En Ojos negros (Oci ciornie, 1987), de Nikita Mikhalkov, un hombre, Romano (Marcello Mastroianni), se introduce, con gesto vivazmente circunspecto, en una piscina de lodo de un balneario para recuperar el sombrero de la mujer cuyos ojos negros le han deslumbrado, y alumbrado, Ana (Elena Sofonova). Es una imagen que propulsa el Erase una vez, o más bien, el podría ser. Una risa, también de Romano, surca unos prados, unos jirones de niebla, mientras se cruza con unos zíngaros. También impulsa la música, la danza, del Podría ser. Pero Romano dejó de escuchar a los zíngaros, dejó de meterse en piscinas de lodo, esas que suponen cruzar cualquier distancia, esas que no saben de límites, de adversidades, como cuando, portando un cristal entre las manos, fue hasta Rusia en busca de la amada que temerosa del amor había preferido huir de aquel balneario, de Romano, y encorvarse en la triste prosa del paso uniforme de los días con un marido que no amaba. Por eso, esta película es sobre el no pudo ser, o sobre el por qué no pudo ser, y que tiene que ver con las indeterminaciones, la incapacidad de atravesar toda bruma de dificultades para materializar lo que sea. Romano promociona el cristal como irrompible, pero su voluntad no lo es. En aquel viaje, poco antes de cruzarse con los zíngaros, poco antes de saber que aquello no era un comienzo sino una despedida, una renuncia, la carreta en la que viajaba se quedó estancada en un riachuelo, y un amigo le porta, sobre sus hombros, hasta la orilla, como, en cierta manera, él había hecho con el sombrero. Le porta como él hacía con el cristal, con sus sueños, que su inconstante voluntad quebró.

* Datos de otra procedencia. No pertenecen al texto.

-- ==== Sys2Proof/Machine/Codec.lean ====
section
/-! DEFINITION. The frame codec (41_frame_codec.md): assembly of a frame from a payload, and its decomposition. -/

namespace Sys2Proof.Machine

/-- `FC.ENCODE(payload)` (R90): the payload at 0 to 255, its CRC little-endian at 256 to 259 (R61, R62). -/
def frameEncode (p : Payload) : Frame :=
  ⟨p.data ++ le32 (crcCompute p), by simp [p.len, le32]⟩

/-- The payload field of a frame: bytes 0 to 255 (R62). -/
def framePayload (f : Frame) : Payload :=
  ⟨memRead f 0 256, by simp [memRead, f.len]⟩

/-- The byte of a frame at an index below 260. -/
def frameByte (f : Frame) (i : Nat) : Byte :=
  f.data.getD i 0

/-- `received_crc` of a frame: bytes 256 to 259, least significant first (R61). -/
def frameCrc (f : Frame) : Word32 :=
  unle32 (frameByte f 256) (frameByte f 257) (frameByte f 258) (frameByte f 259)

/-- A frame is well-formed when its CRC field is the CRC of its payload (R60): the `valid` bit of R91, computed anew at
every decode (R212). -/
def frameValid (f : Frame) : Bool :=
  crcCompute (framePayload f) == frameCrc f

/-- The results of `FC.DECODE` (R91). -/
structure Decoded where
  payload : Payload
  receivedCrc : Word32
  valid : Bool
deriving DecidableEq, Repr

/-- `FC.DECODE` of a whole frame (R91): payload and received CRC as received, whether or not they agree. -/
def frameDecode (f : Frame) : Decoded :=
  { payload := framePayload f, receivedCrc := frameCrc f, valid := frameValid f }

/-- `FC.DECODE(buf, len)` (R91, R93). At a `len` other than 260 there is no frame: `valid` is 0, the two other results are
the free values of draw `n`. DESIGN CHOICE (log 28): `len` is the length of `buf` (R91), and for a `len` of 260 that is not,
the spec states no result; all three results are then free values of that draw. -/
def sequenceDecode (n : Nat) (buf : List Byte) (len : Nat) : Decoded :=
  if len = 260 then
    match bytesOfList? 260 buf with
    | some f => frameDecode f
    | none => { payload := freePayload n, receivedCrc := Config.freeWord n, valid := Config.freeBit n }
  else { payload := freePayload n, receivedCrc := Config.freeWord n, valid := false }

end Sys2Proof.Machine
end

Romano, que antes de de conocer a Ana era un hombre que dormía en vida, un arquitecto que no construyó nada con su vida sino que optó por ser anexo de la riqueza de su esposa, se convertiría, tras renunciar a la posibilidad del amor junto a Ana, en una parodia de lo que pudiera haber sido, una imagen bufa, esa imagen patética que, en las secuencias introductorias, trabaja de camarero en un barco de recreo, y que narra su historia a un pasajero, Pavel (Vsevolod Larionov), quien acaba de casarse, e inicia un nuevo viaje en su vida, el reinicio de una ilusión, a la inversa que Romano que dejó de desplazarse, ya varado, como un maniquí engominado. Con esa introducción ya se indica que, por una razón u otra, Romano no consiguió materializar su sueño, que no era irrompible. Dispuso de la determinación para buscar en Rusia a la mujer que había conocido en un balneario pero no para decir a su esposa, Elena (Silvana Mangano), al volver de su viaje y ver que está vendiendo sus pertenencias al quedar en bancarrota, que ama a otra mujer. Romano, al renunciar a los sueños, ha convertido en mero relato su existencia. Y continúa engañándose, aceptando lo que no pudo ser como si fuera una cuestión baladí (porque, como dice, quién se acuerda de nadie). Se ha apoltronado en la negación, en el relato compensatorio. Romano era alguien caracterizado por desenfundar una mentira tras otra en cualquier circunstancia de su vida y ha hecho de la mentira, ocho años después de ser incapaz de retornar a Rusia por la mujer que amaba, su burbuja de negación de la realidad, como si se hubiera encogido tras una bruma que esteriliza toda nostalgia de lo desperdiciado y truncado. Aunque por un momento pareció un héroe que surcaba piscinas de barro y la burocracia rusa en busca de una firma que le posibilitara reencontrar a su amada para lograr rescatarla del mullido infierno en el que dormía. Su presencia sacudió las plumas de la almohada en la que reposaba durmiente, como plumas vuelan alrededor de ambos cuando de nuevo se abrazan y besan en su reencuentro. Pero no pudo desenfundar la verdad delante de su esposa y quedó cautivo de la mentira, como una sombra patética.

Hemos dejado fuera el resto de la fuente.